------ Data
-- ==== Sys2Proof/Machine/Dispatch.lean ====
section
/-! DEFINITION. The dispatch: one arm for each command. -/

namespace Sys2Proof.Machine

def exec (i : Instr) (s : State) : Host.Outcome State Fault Refusal :=
  match i with
  | .reset strap1 strap0 => Sys2Proof.Machine.execReset strap1 strap0 s
  | .startingEnd => Sys2Proof.Machine.execStartingEnd s
  | .frameComplete frame => Sys2Proof.Machine.execFrameComplete frame s
  | .receiveSilence => Sys2Proof.Machine.execReceiveSilence s
  | .noStopBitCharacter => Sys2Proof.Machine.execNoStopBitCharacter s
  | .transmitEnd => Sys2Proof.Machine.execTransmitEnd s
  | .idleTimerExpiry => Sys2Proof.Machine.execIdleTimerExpiry s
  | .intervalTimerExpiry => Sys2Proof.Machine.execIntervalTimerExpiry s
  | .partStatus => Sys2Proof.Machine.execPartStatus s
  | .start => Sys2Proof.Machine.execStart s
  | .stop => Sys2Proof.Machine.execStop s
  | .store => Sys2Proof.Machine.execStore s
  | .storeWriteEnd verified => Sys2Proof.Machine.execStoreWriteEnd verified s
  | .setAutorun value => Sys2Proof.Machine.execSetAutorun value s
  | .mask value => Sys2Proof.Machine.execMask value s
  | .setLink idle interval count retention => Sys2Proof.Machine.execSetLink idle interval count retention s
  | .defZone zone kind => Sys2Proof.Machine.execDefZone zone kind s
  | .zoneStatus zone => Sys2Proof.Machine.execZoneStatus zone s
  | .defLoad fields => Sys2Proof.Machine.execDefLoad fields s
  | .loadStatus load => Sys2Proof.Machine.execLoadStatus load s
  | .setTime day second => Sys2Proof.Machine.execSetTime day second s
  | .defProfile fields => Sys2Proof.Machine.execDefProfile fields s
  | .setCalendar profile => Sys2Proof.Machine.execSetCalendar profile s
  | .planRow row fields => Sys2Proof.Machine.execPlanRow row fields s
  | .planCommit => Sys2Proof.Machine.execPlanCommit s
  | .planWithdraw => Sys2Proof.Machine.execPlanWithdraw s
  | .planAnchor day minute => Sys2Proof.Machine.execPlanAnchor day minute s
  | .override profile duration zones => Sys2Proof.Machine.execOverride profile duration zones s
  | .overrideEnd zones => Sys2Proof.Machine.execOverrideEnd zones s
  | .calendarStatus => Sys2Proof.Machine.execCalendarStatus s
  | .planRead table row => Sys2Proof.Machine.execPlanRead table row s
  | .profileRead profile => Sys2Proof.Machine.execProfileRead profile s
  | .setDoors filter => Sys2Proof.Machine.execSetDoors filter s
  | .defDoor fields => Sys2Proof.Machine.execDefDoor fields s
  | .ackDoor door => Sys2Proof.Machine.execAckDoor door s
  | .doorStatus door => Sys2Proof.Machine.execDoorStatus door s
  | .defSensor sensor kind zone => Sys2Proof.Machine.execDefSensor sensor kind zone s
  | .setSensing gasQuiet otherQuiet dueInterval dueCount => Sys2Proof.Machine.execSetSensing gasQuiet otherQuiet dueInterval dueCount s
  | .reading sensor value => Sys2Proof.Machine.execReading sensor value s
  | .sensorStatus sensor => Sys2Proof.Machine.execSensorStatus sensor s
  | .setAir coShort coShift no2Short no2Shift hold => Sys2Proof.Machine.execSetAir coShort coShift no2Short no2Shift hold s
  | .setHeat floor rate hold => Sys2Proof.Machine.execSetHeat floor rate hold s
  | .cap value duration => Sys2Proof.Machine.execCap value duration s
  | .capEnd => Sys2Proof.Machine.execCapEnd s
  | .setBudget period => Sys2Proof.Machine.execSetBudget period s
  | .budgetStatus => Sys2Proof.Machine.execBudgetStatus s
  | .minuteExpiry => Sys2Proof.Machine.execMinuteExpiry s
  | .shiftEnd => Sys2Proof.Machine.execShiftEnd s
  | .overrideExpiry zone => Sys2Proof.Machine.execOverrideExpiry zone s
  | .doorInputChange line high => Sys2Proof.Machine.execDoorInputChange line high s
  | .settledChange line => Sys2Proof.Machine.execSettledChange line s
  | .dwellTimerExpiry door => Sys2Proof.Machine.execDwellTimerExpiry door s
  | .doorShiftBoundary => Sys2Proof.Machine.execDoorShiftBoundary s
  | .quietTimerExpiry sensor => Sys2Proof.Machine.execQuietTimerExpiry sensor s
  | .dueTimerExpiry sensor => Sys2Proof.Machine.execDueTimerExpiry sensor s
  | .sampleExpiry => Sys2Proof.Machine.execSampleExpiry s
  | .exhaustStageHoldExpiry zone => Sys2Proof.Machine.execExhaustStageHoldExpiry zone s
  | .heldValueNotice zone gas value => Sys2Proof.Machine.execHeldValueNotice zone gas value s
  | .airSubstituteFlagNotice zone gas flag => Sys2Proof.Machine.execAirSubstituteFlagNotice zone gas flag s
  | .airOpenUnsealedCountNotice zone count => Sys2Proof.Machine.execAirOpenUnsealedCountNotice zone count s
  | .airProfileChangeNotice zone profile => Sys2Proof.Machine.execAirProfileChangeNotice zone profile s
  | .airMinuteExpiryNotice => Sys2Proof.Machine.execAirMinuteExpiryNotice s
  | .purgeExpiry zone => Sys2Proof.Machine.execPurgeExpiry zone s
  | .airShiftBoundary => Sys2Proof.Machine.execAirShiftBoundary s
  | .zoneTemperatureNotice zone value => Sys2Proof.Machine.execZoneTemperatureNotice zone value s
  | .holdDownFlagNotice zone flag => Sys2Proof.Machine.execHoldDownFlagNotice zone flag s
  | .heatOpenUnsealedCountNotice zone count => Sys2Proof.Machine.execHeatOpenUnsealedCountNotice zone count s
  | .heatProfileChangeNotice zone profile => Sys2Proof.Machine.execHeatProfileChangeNotice zone profile s
  | .lookaheadNotice lookahead => Sys2Proof.Machine.execLookaheadNotice lookahead s
  | .heatShiftBoundary => Sys2Proof.Machine.execHeatShiftBoundary s
  | .heatStageHoldExpiry zone => Sys2Proof.Machine.execHeatStageHoldExpiry zone s
  | .lightProfileChangeNotice zone profile => Sys2Proof.Machine.execLightProfileChangeNotice zone profile s
  | .zoneLuxNotice zone lux => Sys2Proof.Machine.execZoneLuxNotice zone lux s
  | .dockLightNotice door isSealed => Sys2Proof.Machine.execDockLightNotice door isSealed s
  | .exhaustNotice zone stage requests => Sys2Proof.Machine.execExhaustNotice zone stage requests s
  | .heatNotice zone cold frost requests => Sys2Proof.Machine.execHeatNotice zone cold frost requests s
  | .lightNotice zone floor requests => Sys2Proof.Machine.execLightNotice zone floor requests s
  | .curtainRequestNotice load request => Sys2Proof.Machine.execCurtainRequestNotice load request s
  | .budgetSubstituteFlagNotice zone gas flag => Sys2Proof.Machine.execBudgetSubstituteFlagNotice zone gas flag s
  | .siteProfileNotice budget mode => Sys2Proof.Machine.execSiteProfileNotice budget mode s
  | .capExpiry => Sys2Proof.Machine.execCapExpiry s
  | .shedRotationExpiry => Sys2Proof.Machine.execShedRotationExpiry s
  | .staggerExpiry => Sys2Proof.Machine.execStaggerExpiry s
  | .minOffExpiry load => Sys2Proof.Machine.execMinOffExpiry load s
  | .characterReceived char => Sys2Proof.Machine.execCharacterReceived char s
  | .pulsePeriodStart line => Sys2Proof.Machine.execPulsePeriodStart line s

end Sys2Proof.Machine
end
------------
What the exercise asks: Take the listing above and repeat exactly the lines from the one containing "Sys2Proof.Machine.execPurgeExpiry zone s" through the one containing "Sys2Proof.Machine.execHeatOpenUnsealedCountNotice zone count s", both included.

Reply to the task:
  | .purgeExpiry zone => Sys2Proof.Machine.execPurgeExpiry zone s
  | .airShiftBoundary => Sys2Proof.Machine.execAirShiftBoundary s
  | .zoneTemperatureNotice zone value => Sys2Proof.Machine.execZoneTemperatureNotice zone value s
  | .holdDownFlagNotice zone flag => Sys2Proof.Machine.execHoldDownFlagNotice zone flag s
  | .heatOpenUnsealedCountNotice zone count => Sys2Proof.Machine.execHeatOpenUnsealedCountNotice zone count s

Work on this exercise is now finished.